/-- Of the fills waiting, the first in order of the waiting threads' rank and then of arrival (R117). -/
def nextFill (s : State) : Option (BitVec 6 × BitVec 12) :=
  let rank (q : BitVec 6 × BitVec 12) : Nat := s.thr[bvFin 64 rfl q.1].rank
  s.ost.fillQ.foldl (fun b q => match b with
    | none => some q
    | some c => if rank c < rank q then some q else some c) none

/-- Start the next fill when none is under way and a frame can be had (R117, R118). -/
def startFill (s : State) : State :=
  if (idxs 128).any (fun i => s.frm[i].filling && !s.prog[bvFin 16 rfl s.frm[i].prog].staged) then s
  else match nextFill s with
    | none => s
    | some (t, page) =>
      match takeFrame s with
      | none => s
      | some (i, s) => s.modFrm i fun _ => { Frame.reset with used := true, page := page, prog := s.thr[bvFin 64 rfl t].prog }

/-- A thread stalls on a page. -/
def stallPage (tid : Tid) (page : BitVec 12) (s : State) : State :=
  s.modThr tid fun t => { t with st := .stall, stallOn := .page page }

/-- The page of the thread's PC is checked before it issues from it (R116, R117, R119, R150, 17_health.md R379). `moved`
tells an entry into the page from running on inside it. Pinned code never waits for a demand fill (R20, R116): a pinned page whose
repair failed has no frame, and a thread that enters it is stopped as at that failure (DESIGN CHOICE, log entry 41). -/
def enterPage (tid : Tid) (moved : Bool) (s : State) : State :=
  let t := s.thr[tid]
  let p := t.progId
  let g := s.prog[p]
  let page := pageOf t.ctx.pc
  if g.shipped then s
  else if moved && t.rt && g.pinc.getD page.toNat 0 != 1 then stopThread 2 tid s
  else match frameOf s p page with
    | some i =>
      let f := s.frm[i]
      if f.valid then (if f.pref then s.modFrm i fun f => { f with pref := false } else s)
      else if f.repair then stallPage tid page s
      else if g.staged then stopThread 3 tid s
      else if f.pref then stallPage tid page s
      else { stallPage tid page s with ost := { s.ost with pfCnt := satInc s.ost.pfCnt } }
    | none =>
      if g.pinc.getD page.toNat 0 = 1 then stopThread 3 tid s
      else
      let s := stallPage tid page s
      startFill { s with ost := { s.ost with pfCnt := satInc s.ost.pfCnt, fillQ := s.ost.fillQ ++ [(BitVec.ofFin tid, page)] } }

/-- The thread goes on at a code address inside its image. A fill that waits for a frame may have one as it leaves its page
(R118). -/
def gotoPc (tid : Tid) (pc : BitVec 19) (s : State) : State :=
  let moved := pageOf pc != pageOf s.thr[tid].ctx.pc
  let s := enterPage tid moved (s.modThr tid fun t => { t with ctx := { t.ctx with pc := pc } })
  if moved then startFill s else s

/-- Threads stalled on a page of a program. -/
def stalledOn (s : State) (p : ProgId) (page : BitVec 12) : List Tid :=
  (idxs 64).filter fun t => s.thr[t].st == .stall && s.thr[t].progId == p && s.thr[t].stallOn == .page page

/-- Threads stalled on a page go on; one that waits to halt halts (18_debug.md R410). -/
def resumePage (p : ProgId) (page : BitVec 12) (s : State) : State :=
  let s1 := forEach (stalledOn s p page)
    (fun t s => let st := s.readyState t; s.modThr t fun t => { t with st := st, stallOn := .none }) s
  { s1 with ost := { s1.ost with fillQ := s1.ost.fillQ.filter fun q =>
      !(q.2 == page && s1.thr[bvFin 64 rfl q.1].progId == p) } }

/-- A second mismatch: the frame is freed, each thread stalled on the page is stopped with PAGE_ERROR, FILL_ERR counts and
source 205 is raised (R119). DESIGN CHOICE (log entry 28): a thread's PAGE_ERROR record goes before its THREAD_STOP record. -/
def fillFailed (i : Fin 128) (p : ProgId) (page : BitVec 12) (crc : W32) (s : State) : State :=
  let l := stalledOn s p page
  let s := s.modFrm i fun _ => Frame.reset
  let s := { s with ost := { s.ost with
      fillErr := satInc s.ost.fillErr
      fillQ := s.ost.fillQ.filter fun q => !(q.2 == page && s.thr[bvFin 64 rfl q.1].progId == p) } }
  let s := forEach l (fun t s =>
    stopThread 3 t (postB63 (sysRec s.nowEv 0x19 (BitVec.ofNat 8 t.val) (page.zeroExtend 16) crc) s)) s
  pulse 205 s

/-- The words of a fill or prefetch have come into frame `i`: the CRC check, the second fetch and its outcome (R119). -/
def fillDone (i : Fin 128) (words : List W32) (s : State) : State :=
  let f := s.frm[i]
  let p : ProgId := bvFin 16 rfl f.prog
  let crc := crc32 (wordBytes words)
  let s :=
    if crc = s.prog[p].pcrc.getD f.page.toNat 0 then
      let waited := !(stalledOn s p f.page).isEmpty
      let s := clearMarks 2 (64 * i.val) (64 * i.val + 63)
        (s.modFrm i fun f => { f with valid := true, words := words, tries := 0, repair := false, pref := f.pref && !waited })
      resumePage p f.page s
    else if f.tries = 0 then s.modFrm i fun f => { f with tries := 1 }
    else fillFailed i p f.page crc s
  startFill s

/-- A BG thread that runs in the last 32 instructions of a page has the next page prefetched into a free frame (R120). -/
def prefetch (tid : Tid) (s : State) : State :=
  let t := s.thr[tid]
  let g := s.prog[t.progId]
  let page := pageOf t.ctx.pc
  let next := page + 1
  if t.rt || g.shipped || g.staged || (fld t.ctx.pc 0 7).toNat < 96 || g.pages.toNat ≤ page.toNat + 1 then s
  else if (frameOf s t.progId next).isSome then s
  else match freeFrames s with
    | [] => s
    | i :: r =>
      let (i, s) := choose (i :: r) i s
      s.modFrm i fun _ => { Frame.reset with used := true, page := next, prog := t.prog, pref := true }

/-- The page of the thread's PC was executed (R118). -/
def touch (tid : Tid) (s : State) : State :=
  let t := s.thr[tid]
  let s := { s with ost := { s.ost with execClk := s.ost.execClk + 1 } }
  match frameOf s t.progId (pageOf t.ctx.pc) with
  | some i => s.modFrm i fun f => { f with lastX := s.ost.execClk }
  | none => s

____________

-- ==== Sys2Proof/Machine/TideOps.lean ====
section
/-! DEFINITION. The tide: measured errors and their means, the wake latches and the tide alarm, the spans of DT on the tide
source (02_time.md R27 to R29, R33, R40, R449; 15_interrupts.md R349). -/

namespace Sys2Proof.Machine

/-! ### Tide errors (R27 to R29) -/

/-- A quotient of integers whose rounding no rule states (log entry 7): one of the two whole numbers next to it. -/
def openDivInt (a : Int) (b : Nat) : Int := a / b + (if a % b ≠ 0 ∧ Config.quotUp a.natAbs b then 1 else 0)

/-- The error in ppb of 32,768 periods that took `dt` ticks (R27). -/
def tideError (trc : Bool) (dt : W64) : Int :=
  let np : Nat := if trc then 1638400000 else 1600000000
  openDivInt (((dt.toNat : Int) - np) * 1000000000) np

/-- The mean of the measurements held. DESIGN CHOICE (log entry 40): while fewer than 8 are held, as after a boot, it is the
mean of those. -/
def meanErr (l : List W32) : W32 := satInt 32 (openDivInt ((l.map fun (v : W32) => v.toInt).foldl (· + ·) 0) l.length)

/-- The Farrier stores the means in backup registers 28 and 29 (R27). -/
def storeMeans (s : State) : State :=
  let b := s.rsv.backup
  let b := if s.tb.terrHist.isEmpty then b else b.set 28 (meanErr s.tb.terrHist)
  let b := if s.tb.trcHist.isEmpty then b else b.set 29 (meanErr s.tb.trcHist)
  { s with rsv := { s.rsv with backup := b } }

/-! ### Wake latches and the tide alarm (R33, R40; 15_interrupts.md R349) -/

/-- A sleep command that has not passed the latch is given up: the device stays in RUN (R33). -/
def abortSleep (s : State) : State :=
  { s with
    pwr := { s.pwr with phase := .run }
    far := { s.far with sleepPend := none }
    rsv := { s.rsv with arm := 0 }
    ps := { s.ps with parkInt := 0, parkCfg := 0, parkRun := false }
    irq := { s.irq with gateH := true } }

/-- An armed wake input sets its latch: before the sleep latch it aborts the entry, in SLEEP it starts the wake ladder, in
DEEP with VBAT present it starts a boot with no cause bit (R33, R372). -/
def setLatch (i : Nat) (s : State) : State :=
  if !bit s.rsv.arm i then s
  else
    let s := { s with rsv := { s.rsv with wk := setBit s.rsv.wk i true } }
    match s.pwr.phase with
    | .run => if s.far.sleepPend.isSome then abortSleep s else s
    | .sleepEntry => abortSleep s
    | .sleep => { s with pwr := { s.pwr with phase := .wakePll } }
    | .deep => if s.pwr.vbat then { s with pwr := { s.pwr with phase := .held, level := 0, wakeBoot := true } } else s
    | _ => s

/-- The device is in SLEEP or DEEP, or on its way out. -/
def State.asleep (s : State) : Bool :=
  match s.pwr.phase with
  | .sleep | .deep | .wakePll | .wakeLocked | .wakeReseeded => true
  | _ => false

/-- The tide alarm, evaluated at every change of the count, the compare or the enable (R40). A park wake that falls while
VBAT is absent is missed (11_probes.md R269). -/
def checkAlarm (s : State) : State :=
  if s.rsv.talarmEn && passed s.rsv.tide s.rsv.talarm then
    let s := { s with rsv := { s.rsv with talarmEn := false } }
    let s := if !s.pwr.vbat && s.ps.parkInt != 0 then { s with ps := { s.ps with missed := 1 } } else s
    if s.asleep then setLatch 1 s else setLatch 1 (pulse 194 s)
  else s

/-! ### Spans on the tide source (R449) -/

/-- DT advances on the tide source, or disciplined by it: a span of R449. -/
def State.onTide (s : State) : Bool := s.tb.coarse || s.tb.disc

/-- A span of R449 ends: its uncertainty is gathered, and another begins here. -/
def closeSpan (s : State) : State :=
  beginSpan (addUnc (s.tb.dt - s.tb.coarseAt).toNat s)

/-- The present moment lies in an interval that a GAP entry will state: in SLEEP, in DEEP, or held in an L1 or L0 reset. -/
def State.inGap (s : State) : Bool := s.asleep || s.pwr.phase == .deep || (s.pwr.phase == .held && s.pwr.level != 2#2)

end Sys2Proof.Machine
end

____________

### Problem
Look through the records for the string "modFrm". Copy every line that has it.

### Answer area
      | some (i, s) => s.modFrm i fun _ => { Frame.reset with used := true, page := page, prog := s.thr[bvFin 64 rfl t].prog }
      if f.valid then (if f.pref then s.modFrm i fun f => { f with pref := false } else s)
  let s := s.modFrm i fun _ => Frame.reset
        (s.modFrm i fun f => { f with valid := true, words := words, tries := 0, repair := false, pref := f.pref && !waited })
    else if f.tries = 0 then s.modFrm i fun f => { f with tries := 1 }
      s.modFrm i fun _ => { Frame.reset with used := true, page := next, prog := t.prog, pref := true }
  | some i => s.modFrm i fun f => { f with lastX := s.ost.execClk }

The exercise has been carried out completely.